theorem measureBody_cancels {x : Measure} (h : s.repeated (measureOf r.mb.val r.payload) = some x) :
    measureBody r s = fails eBusy (s.endMeasure x stOk) := by
  unfold State.repeated at h
  unfold measureBody
  dsimp only
  rw [if_neg (ne_false_of_eq_true hok), h]

variable (hnew : s.repeated (measureOf r.mb.val r.payload) = none)
include hnew

/-- The checks of a measurement that repeats none, in their order. -/
theorem measureBody_new : measureBody r s
    = if s.heldFor (measureOf r.mb.val r.payload) = true then fails eBusy s
      else if s.workFull = true then fails eNores s
      else if (s.auxWanting (measureOf r.mb.val r.payload).startSrc || s.auxWanting (measureOf r.mb.val r.payload).stopSrc) = true then
        fails eConflict s
      else accepted (s.beginMeasure r (measureOf r.mb.val r.payload)) := by
  unfold State.repeated at hnew
  unfold measureBody
  dsimp only
  rw [if_neg (ne_false_of_eq_true hok), hnew]
  rfl

theorem measureBody_held (h : s.heldFor (measureOf r.mb.val r.payload) = true) : measureBody r s = fails eBusy s :=
  (measureBody_new hok hnew).trans (if_pos h)

theorem measureBody_accepts (h : s.heldFor (measureOf r.mb.val r.payload) = false) (hroom : s.mr.work.length < 16)
    (hstart : s.auxWanting (measureOf r.mb.val r.payload).startSrc = false)
    (hstop : s.auxWanting (measureOf r.mb.val r.payload).stopSrc = false) :
    measureBody r s = accepted (s.beginMeasure r (measureOf r.mb.val r.payload)) := by
  have hroom' : s.workFull = false := decide_eq_false (Nat.not_le.mpr hroom)
  rw [measureBody_new hok hnew, h, hroom', hstart, hstop]
  rfl

end

theorem endMeasure_tm (s : State) (x : Measure) (status : Nat) :
    (s.endMeasure x status).tm = { s.tm with meas := s.tm.meas.filter (fun y => y.key != x.key) } := 
  (endWorkIf_units _ _ _ _).tm

end

/-! MEASUREMENT_EXPIRY (07 R190, R192). -/

theorem measRecord_length (a : Nat × Stamp × Bool) (fl unpaired : Nat) (iv : Int) : (measRecord a fl unpaired iv).length = 32 := by
  unfold measRecord
  simp only [List.length_append, leBytes_length, stamp_bytes_length, List.length_replicate]

section
variable {s : State} {m : Measure}

theorem measureExpiry_only (h : s.tm.meas = [m]) : s.measureExpiry m.startSrc = s.expireMeasure m (s.clk * fineUnit + 1) := by
  have hfind : [m].find? (fun x => x.startSrc == m.startSrc) = some m := List.find?_cons_of_pos (beq_self_eq_true _)
  unfold State.measureExpiry
  rw [h, hfind]

theorem expireMeasure_closed (h : m.open_ = none) (lim : Nat) : s.expireMeasure m lim = s := by
  unfold State.expireMeasure
  rw [h]

/-- A whole tick lies before the end of the present one when it has come. -/
theorem fineUnit_reached (x c : Nat) : x * fineUnit < c * fineUnit + 1 ↔ x ≤ c := by
  unfold fineUnit
  omega

/-- An open measurement closes at its expiry tick without a stop edge. -/
theorem expireMeasure_open {a : Nat × Stamp × Bool} (h : m.open_ = some a) (lim : Nat) : s.expireMeasure m lim
    = if (a.1 / fineUnit + 3000 * m.wait) * fineUnit < lim then
        s.closeMeasure m 0 (8 + 16 * flag (!a.2.2)) ((a.1 / fineUnit + 3000 * m.wait) * fineUnit)
      else s := by
  unfold State.expireMeasure Measure.expiry
  rw [h]
  rfl

/-- The measurement once a record is written. -/
def Measure.counted (m : Measure) (fl close : Nat) : Measure :=
  { m with done := m.done + 1, orFlags := m.orFlags ||| fl, unpaired := 0, open_ := none, lastClose := some close }

/-- A close with the link up and records left writes the record and counts on. -/
theorem closeMeasure_writes {a : Nat × Stamp × Bool} (h : m.open_ = some a) (hup : s.hl.up = true) (hleft : m.done + 1 < m.count)
    (iv : Int) (fl close : Nat) : s.closeMeasure m iv fl close = (s.modHl fun h => { h with
      hostMem := memWriteBytes h.hostMem (m.buf + 32 * m.done) (measRecord (s.freshEdge a) fl m.unpaired iv) }).putMeasure
        (m.counted fl close) := by
  unfold State.closeMeasure
  rw [h, hup]
  exact if_neg (Nat.not_le.mpr hleft)

theorem putMeasure_single {k : Measure} (h : s.tm.meas = [m]) (hkey : m.key = k.key) :
    s.putMeasure k = s.modTm fun x => { x with meas := [k] } := by
  have hput : s.tm.meas.map (fun y => if y.key = k.key then k else y) = [k] := by
    rw [h, List.map_singleton, if_pos hkey]
  exact congrArg (fun l => s.modTm fun x => { x with meas := l }) hput

/-- At its expiry tick the one measurement, open and with records left, is counted and its record written. -/
theorem measureExpiry_writes {a : Nat × Stamp × Bool} (hm : s.tm.meas = [m]) (hopen : m.open_ = some a)
    (hdue : a.1 / fineUnit + 3000 * m.wait ≤ s.clk) (hup : s.hl.up = true) (hleft : m.done + 1 < m.count) :
    s.measureExpiry m.startSrc = (s.modHl fun h => { h with
      hostMem := memWriteBytes h.hostMem (m.buf + 32 * m.done) (measRecord (s.freshEdge a) (8 + 16 * flag (!a.2.2)) m.unpaired 0) }).modTm
        fun x => { x with meas := [m.counted (8 + 16 * flag (!a.2.2)) ((a.1 / fineUnit + 3000 * m.wait) * fineUnit)] } := by
  rw [measureExpiry_only hm, expireMeasure_open hopen, if_pos ((fineUnit_reached _ _).mpr hdue), closeMeasure_writes hopen hup hleft]
  exact putMeasure_single (m := m) hm rfl

end

/-- Settles O24: the command by its own part, the expiry by what it closes. -/
theorem intervalMeasurements : Obligations.IntervalMeasurements := by
  refine ⟨fun s t m hr => ⟨fun hbad => ?_, fun hok hnew hheld => ?_, fun hok x hsame => ?_,
    fun hok hnew hfree hstart hstop hroom => ?_⟩, fun s t m hm => ⟨fun hclosed => ?_, fun a hopen => ⟨fun hearly => ?_,
    fun hdue hup hleft hwf => ?_⟩⟩⟩
  -- TDC_MEASURE
  · exact command_fails hr (measureBody_malformed hbad)
  · exact command_fails hr (measureBody_held (s := s.reach t) hok hnew hheld)
  · have hclk : ((s.reach t).endMeasure x stOk).clk = (s.reach t).clk := (endMeasure_only _ _ _).clk
    refine (command_replies hr (measureBody_cancels (s := s.reach t) hok hsame) hclk).mono ?_
    exact fun u ⟨hreply, hunits, _⟩ => ⟨hreply, congrArg Time.meas (hunits.tm.trans (endMeasure_tm _ _ _))⟩
  · refine (command_replies hr (measureBody_accepts (s := s.reach t) hok hnew hfree hroom hstart hstop) rfl).mono ?_
    rintro u ⟨hreply, hunits, -, -, -, -, hwork⟩
    refine ⟨hreply, hunits.tm, ?_, hwork⟩
    rw [hunits.tm]
    exact hunits
  -- MEASUREMENT_EXPIRY
  · exact congrArg go ((measureExpiry_only (s := s.reach t) hm).trans (expireMeasure_closed hclosed _))
  · refine congrArg go ((measureExpiry_only (s := s.reach t) hm).trans ((expireMeasure_open hopen _).trans (if_neg ?_)))
    exact fun hreached => absurd ((fineUnit_reached _ _).mp hreached) (Nat.not_le.mpr hearly)
  · have hrow := measureExpiry_writes (s := s.reach t) hm hopen hdue hup hleft
    have hread := memReadBytes_writeBytes hwf (m.buf + 32 * m.done)
      (measRecord ((s.reach t).freshEdge a) (8 + 16 * flag (!a.2.2)) m.unpaired 0)
    rw [measRecord_length] at hread
    refine ⟨_, congrArg go hrow, rfl, ?_, fun y hy => ?_, .refl _, .refl _⟩
    · simpa only [State.modTm_hl, State.modHl_hl, State.reach_hl] using hread
    · simp only [State.modTm_hl, State.modHl_hl, State.reach_hl]
      exact memRead_writeBytes_outside _ _ _ hwf (by rw [measRecord_length]; exact hy)

end Sys2Proof.Machine
end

*PROBLEM REQUIREMENTS*
As the answer, set down only the lines from the data above between the one holding "exact hunits" and the one holding "(expireMeasure_closed hclosed _))", inclusive, exactly as they read.

*ANSWER TO THE PROBLEM*
    exact hunits
  -- MEASUREMENT_EXPIRY
  · exact congrArg go ((measureExpiry_only (s := s.reach t) hm).trans (expireMeasure_closed hclosed _))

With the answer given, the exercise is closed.